If there's no better entry listed in a T:, the linux-next tree is a good default.
Failing that, a recent pull of Linus's tree is usually OK (though can cause issues
with conflicts if other people are working on the area and their patches are in
linux-next already). Since the linux-next tree is rebuild every day, it's usually
only 24 hours or so behind the 200+ maintainer trees that feed it.

The quick cheat sheet for linux-next:

$ git clone git://git.kernel.org/pub/scm/linux/kernel/git/torvalds/linux.git

$ git remote add linux-next git://git.kernel.org/pub/scm/linux/kernel/git/next/linux-next.git
$ git fetch linux-next
$ git fetch --tags linux-next
... # later on
$ git remote update

$ git checkout next-20210820 (or whatever the one you want is)
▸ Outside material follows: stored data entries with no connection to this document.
/-- A valid report of an axis with an encoder: `pos` is POS, Q32.16 as 48 bits. -/
def Head.takePos (h : Head) (n : Nat) (pos : Int) : Head :=
  let x := h.axis n
  let bell := h.reportBell n
  let step := h.isStepper n
  let d : Int := match x.lastPos with
    | some l => sext 48 (toBits 48 (pos - l.1))
    | none => 0
  let bells : Nat := match x.lastPos with
    | some l => max 1 (bellsSince bell l.2)
    | none => 1
  let cyc : Int := (h.cpr n * 65536 : Nat)
  let c := if step then x.count + d else (x.count + d) % cyc
  let raw := ((c % cyc) * (h.polePairs n * 2 ^ 24 : Nat)) / cyc
  let zero : Int := bits (h.rd (AX_ENC_ZERO n)) 31 8
  let th := (zero + (if h.on (AX_MOTOR_DIR n) then -raw else raw)) % 2 ^ 24
  let w : Int := if x.lastPos.isNone then 0 else divEven (angleDiff th.toNat x.theta * 2 ^ 23) bells
  let h := h.setAxis n (fun x => { x with count := c, lastPos := some (pos, bell), theta := th.toNat, w := w })
  let m := h.mot n
  let modulo := h.rd (AX_MODULO n)
  let p :=
    if step then
      let ms : Int := (h.fld (AX_STP_CFG_SPR n) * 2 ^ h.fld (AX_STP_CFG_MS_LOG2 n) : Nat)
      wrapPos modulo (divEven (c * ms) (h.cpr n) + m.posOffset)
    else wrapPos modulo (m.p + d)
  let v := satInt 32 (divEven (diffPos modulo p m.p) bells)
  h.setMot n (fun m => { m with p := p, w := if x.lastPos.isNone then 0 else v, valid := true })

/-- The position of an encoderless axis from the observer angle of a run with a valid report, in 1/65,536 mechanical turn, and its
change over the Bells between the last two such reports (R259). -/
def Head.takeObserver (h : Head) (n th : Nat) : Head :=
  let x := h.axis n
  let bell := h.reportBell n
  let bells : Nat := match x.lastPos with
    | some l => max 1 (bellsSince bell l.2)
    | none => 1
  let d := angleDiff th x.theta
  let c := x.count + d
  let pp : Int := (h.polePairs n : Nat)
  let modulo := h.rd (AX_MODULO n)
  let dp := c * 256 / pp - x.count * 256 / pp
  (h.setAxis n (fun x => { x with count := c, theta := th, lastPos := some (0, bell) })).setMot n (fun m => { m with
    p := wrapPos modulo (m.p + dp), w := if x.lastPos.isNone then 0 else satInt 32 (divEven dp bells) })

/-! ## Constants of the laws (Table 10-6, R239, R275) -/

/-- A rational coefficient as mantissa and shift at Y word `i`. -/
def yCoef (i num den : Nat) : List (Nat × W24) :=
  let k := mantShift num den
  [(i, w24 k.1), (i + 1, w24 k.2)]

/-- The value of a motor-data register: written and waiting, or in force. -/
def Head.motorWord (h : Head) (n a : Nat) : Nat :=
  match (h.axis n).motorData.find? (fun e => e.1 == a) with
  | some e => e.2.toNat
  | none => h.rd a

/-- The derived set of R239: KP and KI in Q4.20, the decoupling and EMF coefficients, and the model's own (Y words 24 to 31).
The L of a stepper is that of AX_LD (R275); its EMF coefficient leaves MS to the law, which reads AX_STP_CFG. -/
def Head.derive (h : Head) (n : Nat) : List (Nat × W24) :=
  let rs := h.motorWord n (AX_RS n)
  let ld := max 1 (h.motorWord n (AX_LD n))
  let lq := max 1 (h.motorWord n (AX_LQ n))
  let psi := h.motorWord n (AX_PSI n)
  let bw := h.motorWord n (AX_CUR_BW n)
  let i := h.ifs n
  let v := h.vfs n
  let tb := h.tb
  let kp (b l : Nat) : Int := sat24 (divEven ((2 * pi96 * b * l * i * 2 ^ 20 : Nat) : Int) (2 ^ 96 * 10 ^ 9 * v))
  let ki (b : Nat) : Int := sat24 (divEven ((2 * pi96 * b * rs * tb * i * 2 ^ 20 : Nat) : Int) (2 ^ 96 * 10 ^ 15 * v))
  let bd := bits bw 15 0
  let bq := bits bw 31 16
  [(0, w24 (kp bd ld)), (1, w24 (ki bd)), (2, w24 (kp bq lq)), (3, w24 (ki bq))] ++
    yCoef 4 (2 * pi96 * ld * i) (2 ^ 96 * tb * v) ++ yCoef 6 (2 * pi96 * lq * i) (2 ^ 96 * tb * v) ++
    yCoef 8 (2 * pi96 * psi * 10 ^ 6) (2 ^ 96 * tb * v) ++ yCoef 24 (tb * v) (ld * i) ++
    yCoef 26 (tb * v) (lq * i) ++ yCoef 28 (rs * i) (v * 10 ^ 6) ++ yCoef 30 ((if h.isStepper n then ld else lq) * i) (tb * v)

/-- PP × 2^24/CPR in one word (Y word 19): a mantissa of 16 bits, then the shift as 8 bits, mant × 2^(shift − 15); their places are the
model's (notes/assumptions/30.md). -/
def ratioWord (num den : Nat) : Nat :=
  let k := mantShift num den
  let m := (divEven k.1 128).toNat
  if m < 2 ^ 16 then m * 256 + toBits 8 k.2 else m / 2 * 256 + toBits 8 (k.2 + 1)

/-- The other constants of an axis, from its registers (Y words 10 to 17, 19 and 32 to 47). -/
def Head.axisConstants (h : Head) (n : Nat) : List (Nat × W24) :=
  let sh := h.rd (AX_SHUNT n)
  let tap := bits sh 23 16
  let cmin := bits sh 15 0
  let dtc := h.rd (AX_DTC n)
  let p := h.bellTicks
  let rpm := h.fld (AX_RATED_N_RPM n)
  let sp (i : Nat) (f : Nat × Nat) : List (Nat × W24) := yCoef i f.1 f.2
  let nat (i x : Nat) : Nat × W24 := (i, BitVec.ofNat 24 x)
  [nat 10 (min (bits (h.rd (AX_VLIM n)) 15 0) (65536 - 2 * cmin)), nat 11 cmin, nat 12 (bits dtc 31 24 + bits sh 31 24 + tap + 2),
    nat 13 tap, nat 14 (bits (h.rd (AX_SHIFT n)) 15 0), nat 15 (bits (h.rd (AX_SHIFT n)) 31 16),
    (16, w24 (sat24 (divEven ((bits dtc 23 16 * 2 ^ 23 : Nat) : Int) (max 1 p)))), nat 17 (bits dtc 15 0), nat 19 (ratioWord (h.polePairs n * 2 ^ 24) (h.cpr n))] ++
    sp 32 (h.rpmTurns n rpm 1 100) ++ [nat 34 (h.fld (AX_OBS_OBS_BW n))] ++ sp 35 (h.rpmTurns n (h.fld (AX_OBS_OBS_MIN n)) 1 1) ++
    sp 37 (h.rpmTurns n (h.fld (AX_OBS_JUMP_WJUMP n)) 1 1) ++
    [nat 39 (h.fld (AX_IF_IF_CUR n)), nat 40 (h.bellsOfMs (10 * h.fld (AX_IF_IF_RAMP n))), nat 41 (h.fld (AX_RATED_I_I n)),
      nat 42 (bits (h.rd (AX_NOWIN_LIM n)) 15 0), nat 43 p, nat 44 (p * (65536 - cmin) / 131072 - tap - 1)] ++
    sp 46 (h.rpmTurns n rpm 1 10)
Don't use 'git pull' against a linux-next tree, as it won't do what you want,
use 'remote update'. (The gory details - it rebases every day due to the way
it is built)

Also, you can bisect between a 'next-20210605' tag and  a Linus 'v5.13-rc3'
type tag, but bisecting between two 'next-mmm'  tags will fail, for the same
reasons that git pull will blow chunks.

> > in addition, how do i know what branch to use?  the T: entries have a
> > repo, but not a branch name.

You want it pointing at master/HEAD unless you have a *damned* good reason
to use something else (usually "maintainer specifically told you to use a different
branch")

> the output of
>
> git log --oneline -1 <path>
>
> should have the subsystem listed at the beginning.

Actually, it's not *necessarily* 'subsystem' - it's "what the tree maintainer
wants as the start of the Subject: line", which can sometimes be different.